Pelican Technical Article:

Checking Air Conditioning Refrigerant Levels

Jared Fenton


1 hour1 hr


$0 to $100




Air conditioning manifold gauges and hoses

Applicable Models:

Porsche 955 Cayenne (2004-10)
Porsche 955 Cayenne GTS (2008-10)
Porsche 955 Cayenne S (2003-10)
Porsche 955 Cayenne Turbo (2003-10)
Porsche 955 Cayenne Turbo S (2006-10)

Parts Required:

R-134a refrigerant

Hot Tip:

Run your air conditioning at least once a week

Performance Gain:

Staying cool in hot climates

Complementary Modification:

Replace cabin air filter

On any car, the air conditioning system is a complicated beast. This project is not intended to be a repair manual for your A/C system, but should serve more as a guide to how the system works and offer key points about topping off the refrigerant level.

Air conditioning systems work using the theory of thermodynamics, whereby heat flows from a warmer surface to a colder one. Let's begin by explaining in layman's terms how air conditioning works. Here is a list of the main system components and what they do.
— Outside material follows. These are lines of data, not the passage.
-- ==== Sys2Proof/Machine/LedgerCore.lean ====
section
/-! DEFINITION. The usage ledger: ledger time, records in MRAM, closing an interval, clock steps, the power-fail commit
(spec/20_owners_and_ledger.md R539 to R546). -/

namespace Sys2Proof.Machine

/-! ### Ledger time (R539, R540) -/

/-- Ledger time in ms, and in seconds. -/
def State.ledgerMs (s : State) : Int := s.ledger.timeMs + ((s.now - s.ledger.timeAt : Nat) : Int) / 100000
def State.ledgerSeconds (s : State) : Int := s.ledgerMs / 1000

/-- Ledger time in ms by PTP: UTC plus the local offset in force. -/
def State.ptpMs (s : State) : Int := s.deviceNs / 1000000 - 1000 * s.eth.ptp.utcOffset + 1000 * s.ledger.offset

/-- The first aligned boundary after a time in ms, in seconds. -/
def alignedAfter (len : Nat) (ms : Int) : Int := (ms / (60000 * len : Nat) + 1) * (60 * len : Nat)

/-- The band at a time in seconds (R541): of the entry with the largest start not above it among those of its day. -/
def bandAt (schedule : Bytes) (t : Int) : Nat :=
  let day := ((t / 86400 + 3) % 7).toNat
  let minute := ((t % 86400) / 60).toNat
  let mine := (chunks 4 schedule).filter fun e => bitOf (byteAt e 0) day && leAt e 1 2 ≤ minute
  (mine.foldl (fun (b : Option Bytes) e =>
    match b with
    | none => some e
    | some x => if leAt x 1 2 ≤ leAt e 1 2 then some e else some x) none).elim 0 fun e => byteAt e 3

/-- Whether the ledger's firmware runs: not in recovery mode, where only the ROM's service does (R489). -/
def State.ledgerRuns (s : State) : Bool := s.nat 0x2000 8 != 2

/-! ### Records (R543) -/

/-- What a record says beside the totals. -/
structure RecordHead where
  kind : Nat
  powerFail : Bool := false
  tariff : Bool := false
  capped : Bool := false
  interval : Nat
  band : Nat
  nextBand : Nat
  length : Nat
  opened : Nat
  step : Int := 0
  deriving DecidableEq, Repr

/-- The bytes of a record, but its crc. -/
def State.recordBody (s : State) (h : RecordHead) : Bytes :=
  let l := s.ledger
  let flag (b : Bool) (v : Nat) : Nat := if b then v else 0
  [0x10, byte h.kind, byte (flag h.powerFail 1 + flag h.tariff 2 + flag h.capped 4 + flag (!l.known) 8), 0]
    ++ toLe 4 l.nextRecord ++ toLe 4 h.interval ++ [byte h.band, byte h.nextBand] ++ toLe 2 h.length ++ toLe 6 h.opened
    ++ toLe 6 (unsigned 48 s.ledgerSeconds) ++ toLe 6 s.tick.number ++ zeros 2 ++ toLe 8 (unsigned 64 h.step) ++ zeros 20
    ++ (l.interval.toList.flatMap fun t => toLe 6 t.ops ++ toLe 8 t.bytes ++ toLe 4 (t.energy / 1000))
    ++ (l.cumulative.toList.flatMap fun t => toLe 8 t.ops ++ toLe 8 t.bytes ++ toLe 8 (t.energy / 1000))
    ++ zeros 284

/-- A record with its crc. -/
def sealRecord (b : Bytes) : Bytes := b ++ toLe 4 (crc32 b)

/-- Whether an MRAM slot holds a valid record. -/
def recordValid (b : Bytes) : Bool := b.length == 1024 && leAt b 1020 4 == crc32 (b.take 1020) && byteAt b 0 == 0x10

/-- A record written; after each failed read-back it is written again into the next slot (R544). -/
def State.writeRecord (s : State) (h : RecordHead) : Nat → State
  | 0 =>
    let n := s.ledger.nextRecord
    let b := sealRecord (s.recordBody h)
    (s.modLedger fun l =>
      { l with
        mram := l.mram.set (Fin.ofNat 16 n) b
        nextRecord := (n + 1) % 2 ^ 32
        lastAt := s.now
        lastKind := h.kind
        lastStep := h.step }).bump 0x2400 7
  | fails + 1 =>
    let n := s.ledger.nextRecord
    let s := s.modLedger fun l => { l with mram := l.mram.set (Fin.ofNat 16 n) [], nextRecord := (n + 1) % 2 ^ 32 }
    (s.raise 0xB005).writeRecord h fails

/-- The head of a record about the open interval. -/
def State.openHead (s : State) (kind : Nat) : RecordHead :=
  let band := s.nat 0x2400 5
  { kind := kind, interval := s.nat 0x2400 4, band := band, nextBand := band, length := s.ledger.length
    opened := s.ledger.openSeconds }

/-! ### Intervals (R539, R541) -/

/-- Reference cycles the interval may still stay open from when it opened or was resumed: 2 x L of powered time. -/
def State.intervalCap (s : State) : Nat := 2 * s.ledger.length * 60 * 100000000 - s.ledger.openFor

/-- The reference cycle in which the open interval closes: its nominal end in ledger time, or its cap. -/
def State.intervalDue (s : State) : Nat :=
  let left := 1000 * (s.nat 0x2400 6 : Int) - s.ledger.timeMs
  min (s.ledger.timeAt + left.toNat * 100000) (s.ledger.openedAt + s.intervalCap)

/-- An interval opens now under the settings the entries hold. -/
def State.openInterval (s : State) (number band : Nat) (nominalEnd : Int) : State :=
  let s := ((s.setNum 0x2400 4 (number % 2 ^ 32 : Nat)).setNum 0x2400 5 band).setNum 0x2400 6 nominalEnd
  s.modLedger fun l => { l with openSeconds := s.ledgerSeconds.toNat, openedAt := s.now, openFor := 0 }

/-- Settings of the ledger taken from the entries; ledger time moves with the local offset (R541). -/
def State.takeLedgerSettings (s : State) : State :=
  let off := s.num 0x2400 2
  s.modLedger fun l =>
    { l with
      length := s.nat 0x2400 1
      offset := off
      schedule := (s.entry 0x2400 3).bytes
      timeMs := l.timeMs + 1000 * (off - l.offset) }

/-- The open interval closes and the next opens (R539, R541, R546). -/
def State.closeInterval (s : State) (powerFail : Bool) (fails : Nat) : State :=
  let old := s.openHead 1
  let capped := s.ledgerMs < 1000 * (s.nat 0x2400 6 : Int)
  let t := s.takeLedgerSettings
  let len := t.ledger.length
  let nominalEnd := alignedAfter len t.ledgerMs
  let next := bandAt t.ledger.schedule (nominalEnd - (60 * len : Nat))
  let h := { old with powerFail := powerFail, tariff := next != old.band, capped := capped, nextBand := next }
  let s := s.writeRecord h fails
  let s := s.takeLedgerSettings
  let s := s.modLedger fun l =>
    { l with interval := l.interval.map fun (x : Totals) => ({ energy := x.energy % 1000 } : Totals) }
  let s := (s.openInterval (old.interval + 1) next nominalEnd).raise 0xB001
  if next ≠ old.band then s.raise 0xB002 else s

/-- INTERVAL_CLOSED: at the nominal end or the cap. -/
def State.intervalEnds (s : State) (fails : Nat) : State :=
  if s.ledgerRuns then (s.at_ s.intervalDue).closeInterval false fails else s

/-! ### Clock steps (R540, R542) -/

/-- Two records of one reference cycle, a clock step and a power-fail commit, are one (R546): the later takes the place of the
earlier. -/
def State.mergeRecord (s : State) (kind : Nat) : State :=
  let l := s.ledger
  if l.lastAt = s.now ∧ l.lastKind = kind then s.modLedger fun l => { l with nextRecord := (l.nextRecord + 2 ^ 32 - 1) % 2 ^ 32 } else s

/-- Ledger time brought to PTP time: a change of more than 1 s is a clock step; a step forward past the nominal end closes the
interval at once. -/
def State.setLedgerTime (s : State) (known : Bool) : State :=
  let step := s.ptpMs - s.ledgerMs
  let ms := s.ptpMs
  let s := s.modLedger fun l => { l with timeMs := ms, timeAt := s.now, known := l.known || known }
  let s := if step.natAbs ≤ 1000 then s
    else
      let powerFail := s.ledger.lastAt == s.now && s.ledger.lastKind == 2
      let s := s.mergeRecord 2
      let h := s.openHead (if powerFail then 2 else 3)
      (s.writeRecord { h with step := step, powerFail := powerFail } 0).raise 0xB003
  if s.intervalDue ≤ s.now then s.closeInterval false 0 else s

/-! ### The power-fail commit (R545, R546) -/

/-- The counters freeze and a power-fail record is committed; `us` and `uj` are the measured duration and energy. -/
def State.commitPowerFail (s : State) (us uj fails : Nat) : State :=
  let s := if !s.ledgerRuns then s
    else if s.intervalDue ≤ s.now then s.closeInterval true fails
    else
      let step := if s.ledger.lastAt = s.now ∧ s.ledger.lastKind = 3 then s.ledger.lastStep else 0
      let s := s.mergeRecord 3
      let h := s.openHead 2
      s.writeRecord { h with powerFail := true, step := step } fails
  (s.setNum 0x2400 0x0B (us : Int)).setNum 0x2400 0x0C (uj : Int)

/-! ### Start (R544) -/

/-- The totals of a record: 16 of them from an offset, with the sizes of their fields. -/
def recordTotals (b : Bytes) (off size ops energy : Nat) : Vector Totals 16 :=
  Vector.ofFn fun o =>
    let a := off + size * o.val
    { ops := leAt b a ops, bytes := leAt b (a + ops) 8, energy := 1000 * leAt b (a + ops + 8) energy }

/-- The valid record with the highest number. -/
def newestRecord (mram : Vector Bytes 16) : Option Bytes :=
  (mram.toList.filter recordValid).foldl (fun (b : Option Bytes) r =>
    match b with
    | none => some r
    | some x => if laterFrame (leAt r 4 4) (leAt x 4 4) then some r else some x) none

/-- The ledger at start: from a power-fail record, from a close that served as one, or after a gap; without any record its
estimate starts from 0 s (R540; DEDUCED, log entry 46 for the first interval). -/
def State.resumeLedger (s : State) (fails : Nat) : State :=
  let s := s.takeLedgerSettings
  match newestRecord s.ledger.mram with
  | none =>
    let s := s.modLedger fun l => { l with timeMs := 0, timeAt := s.now }
    s.openInterval 0 (bandAt s.ledger.schedule 0) (60 * s.ledger.length : Nat)
  | some r =>
    let sec := signed 48 (leAt r 22 6)
    let s := s.modLedger fun l =>
      { l with
        timeMs := 1000 * sec
        timeAt := s.now
        nextRecord := (leAt r 4 4 + 1) % 2 ^ 32
        cumulative := recordTotals r 352 24 8 8 }
    let len := s.ledger.length
    let nominalEnd := alignedAfter len (1000 * sec)
    let number := leAt r 8 4
    if byteAt r 1 = 2 then
      let s := s.openInterval number (byteAt r 12) (alignedAfter (max 1 (leAt r 14 2)) (1000 * (leAt r 16 6 : Int)))
      let s := s.modLedger fun l => 
        { l with
          interval := recordTotals r 64 18 6 4
          openSeconds := leAt r 16 6
          openFor := 100000000 * (sec - leAt r 16 6).toNat }
      if 1000 * (s.nat 0x2400 6 : Int) ≤ s.ledgerMs then s.closeInterval false fails else s
    else if byteAt r 1 = 1 ∧ bitOf (byteAt r 2) 0 then s.openInterval (number + 1) (byteAt r 13) nominalEnd
    else
      let closed := byteAt r 1 = 1
      let lost := if closed then number + 1 else number
      let band := byteAt r (if closed then 13 else 12)
      let h : RecordHead :=
        { kind := 4
          interval := lost
          band := band
          nextBand := band
          length := leAt r 14 2
          opened := leAt r (if closed then 22 else 16) 6 }
      let s := ((s.writeRecord h fails).raise 0xB004).bump 0x2400 0x0A
      s.openInterval (lost + 1) (bandAt s.ledger.schedule (nominalEnd - (60 * len : Nat))) nominalEnd

end Sys2Proof.Machine
end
Compressor: The main function of the compressor is to compress and pressurize the refrigerant in the system, and also to keep the refrigerant moving through the system when the A/C is turned on. The compressor is belt driven off the engine. The compressor takes in cold, low-pressure gaseous refrigerant and compresses it. As it compresses, it builds up heat. This now-pressurized hot gas is sent to the condenser.
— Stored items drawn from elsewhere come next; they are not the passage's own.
/-- A window is written only by the security core and only where R336 lets it stand; a write it refuses changes no window and
raises 0x5020. The memory controller's own commands: a legal codec window takes effect, and a patrol read of a sound atom moves
the patrol on by one atom, counting a pass after the last (R371, R386). -/
def Obligations.WindowsAndMemoryControllerAreSet : Prop :=
  (∀ (s : State) (o : OwnerNo) (n : Fin 64) (b : Bytes) (secure : Bool), s.power.tripped = false →
    (s.windowBad o b secure = false → s.grantHeld b = false →
        exec (.windowWrite o n b secure) s = .next { s with windows := s.windows.set o ((s.windows[o]).set n (windowOf b)) })
    ∧ ((secure = false ∨ b.length ≠ 32 ∨ ((windowOf b).space ≠ 0 ∧ (windowOf b).limit < (windowOf b).base)
          ∨ ((windowOf b).sharedRead = true ∧ (windowOf b).write = true)
          ∨ ((windowOf b).space = 1 ∧ s.memTop ≤ (windowOf b).limit)
          ∨ ((windowOf b).space = 1 ∧ ∃ (p : OwnerNo) (m : Fin 64), p ≠ o ∧ ((s.windows[p])[m]).space = 1
              ∧ ((s.windows[p])[m]).base ≤ (windowOf b).limit ∧ (windowOf b).base ≤ ((s.windows[p])[m]).limit)) →
        exec (.windowWrite o n b secure) s = .next (s.raise 0x5020) ∧ (s.raise 0x5020).windows = s.windows))
  ∧ (∀ s : State, s.power.tripped = false →
    (∀ (n : Fin 16) (b : Bytes), s.codecWindowBad n b = false →
        exec (.codecWindowWrite n b) s = .next (s.modMem fun m => { m with codec := m.codec.set n (codecWindowOf b) }))
    ∧ (s.mem.patrolAtom % 16 = 15 ∨ s.mem.upsetOf (s.mem.patrolAtom / 16 * 15 + s.mem.patrolAtom % 16) = none →
        let t := s.at_ (s.mem.patrolAt + 4000)
        exec (.memPatrol ⟨[], [], false⟩) s = .next (t.modMem fun m =>
          if s.physicalAtoms ≤ m.patrolAtom + 1 then { m with patrolAtom := 0, patrolAt := t.now, scrubPasses := m.scrubPasses + 1 }
          else { m with patrolAtom := m.patrolAtom + 1, patrolAt := t.now })))

/-- A sample capture of an even frame takes one stripe of the stage's input, chosen by the deterministic draw of R347, and opens a pair in
the next entry of the sample ring; the capture of the frame after it takes the same stripe and completes that pair; what they take is
written to the entry's half and charged to the slot's owner (R347, R348, R360). A step of
adaptation that may start takes its pairs and its charge, and marks the half it will write not valid; once nothing of the step is in
progress, its commit writes that half's header valid with the refreshed set, one step further on, and gives the next turn to the slots
after this one (R345, R350, R359, R360). -/
def Obligations.AdaptationCapturesAndCommits : Prop :=
  (∀ (s : State) (k : SlotNo) (n : BitVec 32) (d : Fin 2) (f : Frame) (img : PlanImage) (a : AdaptStage) (j : Nat),
    let b := s.adaptDesc k d
    let st := stageDesc img.body (adStage b)
    let h := stripeHeight img.body
    let stripes := stripeCount f.height h
    let size := adSampleBytes b / 2
    let taken (stripe e : Nat) : Bytes × State :=
      let bytes := (s.captured k f img.body st (adStage b) j stripe).take size
      (bytes, s.extWrite (s.slotOwner k) (adSampleBase b + e * adSampleBytes b + n.toNat % 2 * size) bytes)
    s.power.tripped = false → (s.slots[k]).frameOf n.toNat = some f → s.slotPlan k = some img →
    (s.slots[k]).adapt.find? (·.desc == d.val) = some a → (levelList img.body 0).findIdx? (· == adStage b) = some j →
    f.level = 0 → s.slotNat k 0x60 ≠ 0 → b ≠ [] →
    (let stripe := srBits f.tick (256 * k.val + adStage b) n.toNat % stripes
     let e := a.freeEntry (adSamples b)
     n.toNat % 2 = 0 → (∀ x ∈ stripesRead st h stripes stripe, ∃ y ∈ f.produced j, y.stripe = x) →
     exec (.sampleCapture k n d) s = .next (((taken stripe e).2.charge (s.slotOwner k) 0 (taken stripe e).1.length).modSlot k
       (·.modAdapt d fun _ => { a with
         pairs := { frame := n.toNat, stripe := stripe, entry := e, first := true, second := false } :: a.pairs.filter (·.entry != e)
         nextEntry := (e + 1) % adSamples b })))
    ∧ (∀ p, n.toNat % 2 = 1 → a.pairs.find? (fun p => p.frame + 1 == n.toNat && p.first) = some p →
      (∀ x ∈ stripesRead st h stripes p.stripe, ∃ y ∈ f.produced j, y.stripe = x) → (∀ q ∈ a.pairs, q.frame ≠ n.toNat) →
      (∀ q ∈ a.pairs, q.frame + 1 = n.toNat → q.first = true) →
      exec (.sampleCapture k n d) s = .next (((taken p.stripe p.entry).2.charge (s.slotOwner k) 0 (taken p.stripe p.entry).1.length).modSlot k
        (·.modAdapt d fun _ => { a with
          pairs := a.pairs.map fun q => if q.frame + 1 = n.toNat ∧ q.first then { q with second := true } else q }))))
  ∧ (∀ (s : State) (k : SlotNo) (d : Fin 2) (a : AdaptStage) (one : Bool) (h : AdaptHeader), s.power.tripped = false →
    (s.slots[k]).adapt.find? (·.desc == d.val) = some a → a.readHalf = some one → a.readHeader = some h →
    (∀ isles : BitVec 16, s.stepTurn = some k → s.stepMayStart k d = true →
      ∃ t, exec (.adaptStepStart k d isles) s = .next t
        ∧ (t.slots[k]).adapt.find? (·.desc == d.val) = some { a with
            running := some ⟨1 - h.deployedSet, s.tick.number, h.stepCount + 1, allIsles.filter (isles.getLsbD ·.val),
              adCycles (s.adaptDesc k d)⟩
            pairs := dropUsable (adBatch (s.adaptDesc k d)) a.pairs
            half0 := if one then { a.half0 with valid := false } else a.half0
            half1 := if one then a.half1 else { a.half1 with valid := false } }
        ∧ (t.slots[k]).charge = (s.slots[k]).charge + adCycles (s.adaptDesc k d)
        ∧ (t.slots[k]).steps = (s.slots[k]).steps + 1)
    ∧ (∀ (st : AdaptStep) (loss : BitVec 32) (lossExp : BitVec 8), a.running = some st → s.slotNat k 0x65 = 0 → s.stepBusy k d = false →
      let hdr : AdaptHeader :=
        { valid := true, deployedSet := st.set, generation := a.generation, stepCount := st.stepCount
          commitTick := s.tick.number, loss := loss.toInt, lossExp := lossExp.toInt
          baseline := if h.stepCount = 0 then loss.toInt else h.baseline
          baselineExp := if h.stepCount = 0 then lossExp.toInt else h.baselineExp }
      ∃ t, exec (.adaptStepCommit k d loss lossExp) s = .next t
        ∧ (t.slots[k]).adapt.find? (·.desc == d.val) = some { a with
            running := none
            half0 := if one then hdr else a.half0
            half1 := if one then a.half1 else hdr
            badLosses := 0 }
        ∧ t.avail.adaptLast = k))

/-- The tick's pins: an edge of TICK_IN in its window, the levels on either side of it at least 3 cycles long, brings the sync state on,
sets the phase error and ends the count of missing pulses; the fourth in a row locks a device that acquires (R51, R52). A window that closes
without an edge is a missing pulse: the count of R52 rises, saturating at 255, a locked device holds over, and the eighth in a row brings
free run. -/
def Obligations.TickInIsFollowed : Prop :=
  (∀ (s : State) (at_ after : Nat) (falling : Bool) (w : EdgeWindow), s.power.tripped = false →
    let v := s.at_ at_
    v.tick.sync ≠ .internal → v.tick.pinAt + 3 ≤ v.now → 3 ≤ after → falling = (v.nat 0x2100 5 == 1) →
    v.tick.window = some w → w.found = false → w.start < v.now + v.num 0x2100 4 → (v.now : Int) ≤ v.windowEnd w →
    ∃ t, exec (.tickinEdge at_ after falling) s = .next t
      ∧ t.tick.window = some { w with found := true } ∧ t.tick.edges = v.tick.edges + 1 ∧ t.tick.missing = 0
      ∧ t.num 0x2100 8 = v.now + v.num 0x2100 4 - w.boundary
      ∧ (v.tick.sync = .acquiring → v.tick.edges < 3 → t.tick.sync = .acquiring)
      ∧ (v.tick.sync = .acquiring → 3 ≤ v.tick.edges → t.tick.sync = .locked)
      ∧ (v.tick.sync = .holdover → t.tick.sync = .locked) ∧ (v.tick.sync = .locked → t.tick.sync = .locked))
  ∧ (∀ (s : State) (w : EdgeWindow), s.power.tripped = false → s.tick.window = some w → w.found = false →
    ∃ t, exec .tickinWindowClose s = .next t
      ∧ t.tick.missing = min 255 (s.tick.missing + 1) ∧ t.tick.edges = 0 ∧ t.tick.lost = s.tick.lost + 1
      ∧ (s.tick.sync = .locked → s.tick.lost ≠ 7 → t.tick.sync = .holdover)
      ∧ (s.tick.sync = .acquiring ∨ s.tick.sync = .holdover → s.tick.lost = 7 → t.tick.sync = .freeRun)
      ∧ (s.tick.sync = .acquiring ∨ s.tick.sync = .holdover → s.tick.lost ≠ 7 → t.tick.sync = s.tick.sync))

/-- TICK_OUT pulses at its offset from a boundary, the next one where the offset is negative, and its pin is high in the pulse only while
0x2100:0B is TRUE; an isle that is in service and has
not opened this tick opens its stagger slot 4 µs times its number after the boundary; and a window of the slew governor moves
every granted isle's array activity by one eighth, four at most while the device does not shed (R43 to R45, R53). -/
def Obligations.TickOutStaggerAndSlew : Prop :=
  ∀ s : State, s.power.tripped = false →
    (let q := s.num 0x2100 9
      let rise := (((if q < 0 then s.tick.next else s.tick.boundary : Nat) : Int) + q).toNat
      ∃ t, exec .tickOutPulse s = .next t ∧ t.tick.pulse = some (rise, rise + s.nat 0x2100 0x0A) ∧ t.now = max s.now rise
        ∧ (t.tickOutPin = true ↔ t.nat 0x2100 0x0B ≠ 0 ∧ rise ≤ t.now ∧ t.now < rise + s.nat 0x2100 0x0A))
    ∧ (∀ k : IsleNo, let v := s.at_ (s.tick.boundary + 400 * k.val)
      (v.isles[k]).slotOpen = false → (v.isles[k]).health.phase = .available → v.nat 0x2700 1 = 0 →
      exec (.staggerSlotOpen k) s = .next (v.modIsle k fun i => { i with slotOpen := true, slotOpenAt := v.now }))
    ∧ (let v := s.at_ (s.tick.windowAt + 50)
      ∃ t, exec .slewGovernorWindow s = .next t ∧ t.tick.windowAt = v.now ∧ t.tick.granted = v.grants.length
        ∧ (v.nat 0x2700 1 = 0 → t.tick.granted ≤ 4)
        ∧ ∀ k : IsleNo, (t.isles[k]).activity = if k ∈ v.grants then
            (if (v.isles[k]).activity < v.supplied k then (v.isles[k]).activity + 1 else (v.isles[k]).activity - 1)
          else (v.isles[k]).activity)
Condenser: The condenser then receives the hot gaseous refrigerant from the compressor. Usually, condensers are placed in the front of a car, where it receives oncoming airflow from the radiator fan. The condenser then turns the hot gas into a liquid. This liquid (still under high pressure) is then sent to the receiver drier.

Receiver Drier: The receiver drier next receives the hot pressurized liquid refrigerant from the condenser. It is essentially nothing more than a desiccant tank. It removes moisture from inside the hot liquid refrigerant. Moisture in the lines is a potential problem, as refrigerant can eventually react with moisture and corrode the insides of the system. The process is completed when the hot liquid refrigerant then exits the receiver drier and passes through the expansion valve.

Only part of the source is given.